Task to carry out: Would you return the lines between the one holding "def exec (i" and the one holding "volts amps s", inclusive, and only those, exactly as they stand in the listing below?

===== Listed records

-- ==== Sys2Proof/Machine/Dispatch.lean ====
section
/-! DEFINITION. The command's effect, one arm per row of the opcode table. -/

namespace Sys2Proof.Machine

open Sys2Proof (Instr)

def exec (i : Instr) (s : State) : Host.Outcome State Fault Refusal :=
  match i with
  | .resetNAssert => Sys2Proof.Machine.execResetNAssert s
  | .resetNRelease st side prom => Sys2Proof.Machine.execResetNRelease st side prom s
  | .selftestEnd memoryOk volts amps => Sys2Proof.Machine.execSelftestEnd memoryOk volts amps s
  | .listenTimerExpiry => Sys2Proof.Machine.execListenTimerExpiry s
  | .lineQuiet => Sys2Proof.Machine.execLineQuiet s
  | .lineNoise => Sys2Proof.Machine.execLineNoise s
  | .syncDetected => Sys2Proof.Machine.execSyncDetected s
  | .gapEnd => Sys2Proof.Machine.execGapEnd s
  | .postBurstGapEnd => Sys2Proof.Machine.execPostBurstGapEnd s
  | .laneCollision => Sys2Proof.Machine.execLaneCollision s
  | .frameSent => Sys2Proof.Machine.execFrameSent s
  | .heldFrameAccepted => Sys2Proof.Machine.execHeldFrameAccepted s
  | .stallTimerExpiry queue => Sys2Proof.Machine.execStallTimerExpiry queue s
  | .frameSpoiled words rest => Sys2Proof.Machine.execFrameSpoiled words rest s
  | .frameBroken words => Sys2Proof.Machine.execFrameBroken words s
  | .deafnessTimerExpiry => Sys2Proof.Machine.execDeafnessTimerExpiry s
  | .offer f => Sys2Proof.Machine.execOffer f s
  | .withdraw f => Sys2Proof.Machine.execWithdraw f s
  | .take f => Sys2Proof.Machine.execTake f s
  | .set f => Sys2Proof.Machine.execSet f s
  | .drop f => Sys2Proof.Machine.execDrop f s
  | .landed f => Sys2Proof.Machine.execLanded f s
  | .start f => Sys2Proof.Machine.execStart f s
  | .reading f => Sys2Proof.Machine.execReading f s
  | .again f => Sys2Proof.Machine.execAgain f s
  | .result f => Sys2Proof.Machine.execResult f s
  | .beacon f => Sys2Proof.Machine.execBeacon f s
  | .fault f => Sys2Proof.Machine.execFault f s
  | .status f => Sys2Proof.Machine.execStatus f s
  | .refused f => Sys2Proof.Machine.execRefused f s
  | .planBeacon f => Sys2Proof.Machine.execPlanBeacon f s
  | .claim f => Sys2Proof.Machine.execClaim f s
  | .shrink f => Sys2Proof.Machine.execShrink f s
  | .release f => Sys2Proof.Machine.execRelease f s
  | .object f => Sys2Proof.Machine.execObject f s
  | .censusReq f => Sys2Proof.Machine.execCensusReq f s
  | .censusReply f => Sys2Proof.Machine.execCensusReply f s
  | .censusTimerExpiry => Sys2Proof.Machine.execCensusTimerExpiry s
  | .objectionWindowExpiry => Sys2Proof.Machine.execObjectionWindowExpiry s
  | .slotWindowExpiry station => Sys2Proof.Machine.execSlotWindowExpiry station s
  | .boardOut f => Sys2Proof.Machine.execBoardOut f s
  | .boardIn f => Sys2Proof.Machine.execBoardIn f s
  | .restart f prom => Sys2Proof.Machine.execRestart f prom s
  | .resume f => Sys2Proof.Machine.execResume f s
  | .clearFrozen f => Sys2Proof.Machine.execClearFrozen f s
  | .clearLog f => Sys2Proof.Machine.execClearLog f s
  | .query f => Sys2Proof.Machine.execQuery f s
  | .silenceTimerExpiry station => Sys2Proof.Machine.execSilenceTimerExpiry station s
  | .planLossTimerExpiry => Sys2Proof.Machine.execPlanLossTimerExpiry s
  | .beaconTimerExpiry => Sys2Proof.Machine.execBeaconTimerExpiry s
  | .takeWindowExpiry job => Sys2Proof.Machine.execTakeWindowExpiry job s
  | .catchGraceExpiry job => Sys2Proof.Machine.execCatchGraceExpiry job s
  | .landingWaitExpiry job => Sys2Proof.Machine.execLandingWaitExpiry job s
  | .holdLimitExpiry job => Sys2Proof.Machine.execHoldLimitExpiry job s
  | .landingLimitExpiry job => Sys2Proof.Machine.execLandingLimitExpiry job s
  | .readingDeadlineExpiry job => Sys2Proof.Machine.execReadingDeadlineExpiry job s
  | .settleEnd => Sys2Proof.Machine.execSettleEnd s
  | .sampleInstant volt amp => Sys2Proof.Machine.execSampleInstant volt amp s
  | .windowEnd => Sys2Proof.Machine.execWindowEnd s
  | .driveReport r => Sys2Proof.Machine.execDriveReport r s
  | .driveSilenceExpiry => Sys2Proof.Machine.execDriveSilenceExpiry s
  | .restartLiftTimeout => Sys2Proof.Machine.execRestartLiftTimeout s
  | .contactClosing => Sys2Proof.Machine.execContactClosing s
  | .contactOpening => Sys2Proof.Machine.execContactOpening s
  | .idleParkTimerExpiry => Sys2Proof.Machine.execIdleParkTimerExpiry s
  | .spaceWaitExpiry => Sys2Proof.Machine.execSpaceWaitExpiry s
  | .haltAsserted => Sys2Proof.Machine.execHaltAsserted s
  | .haltReleased => Sys2Proof.Machine.execHaltReleased s
  | .restartWaitExpiry => Sys2Proof.Machine.execRestartWaitExpiry s
  | .unassignedKindFrame code f => Sys2Proof.Machine.execUnassignedKindFrame code f s

end Sys2Proof.Machine
end

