-- ==== Sys2Proof/Machine/Core.lean ====
section
/-! DEFINITION. The machine as the host sees it. -/

def Sys2Proof.core : Host.Core :=
  { State := Sys2Proof.Machine.State
    Fault := Sys2Proof.Machine.Fault
    Refusal := Sys2Proof.Machine.Refusal
    step := Sys2Proof.Machine.step
    reset := Sys2Proof.Machine.State.reset }
end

==========

Answer below:
def exec (i : Instr) (s : State) : Host.Outcome State Fault Refusal :=
  match i with
  | .resetNAssert => Sys2Proof.Machine.execResetNAssert s
  | .resetNRelease st side prom => Sys2Proof.Machine.execResetNRelease st side prom s
  | .selftestEnd memoryOk volts amps => Sys2Proof.Machine.execSelftestEnd memoryOk volts amps s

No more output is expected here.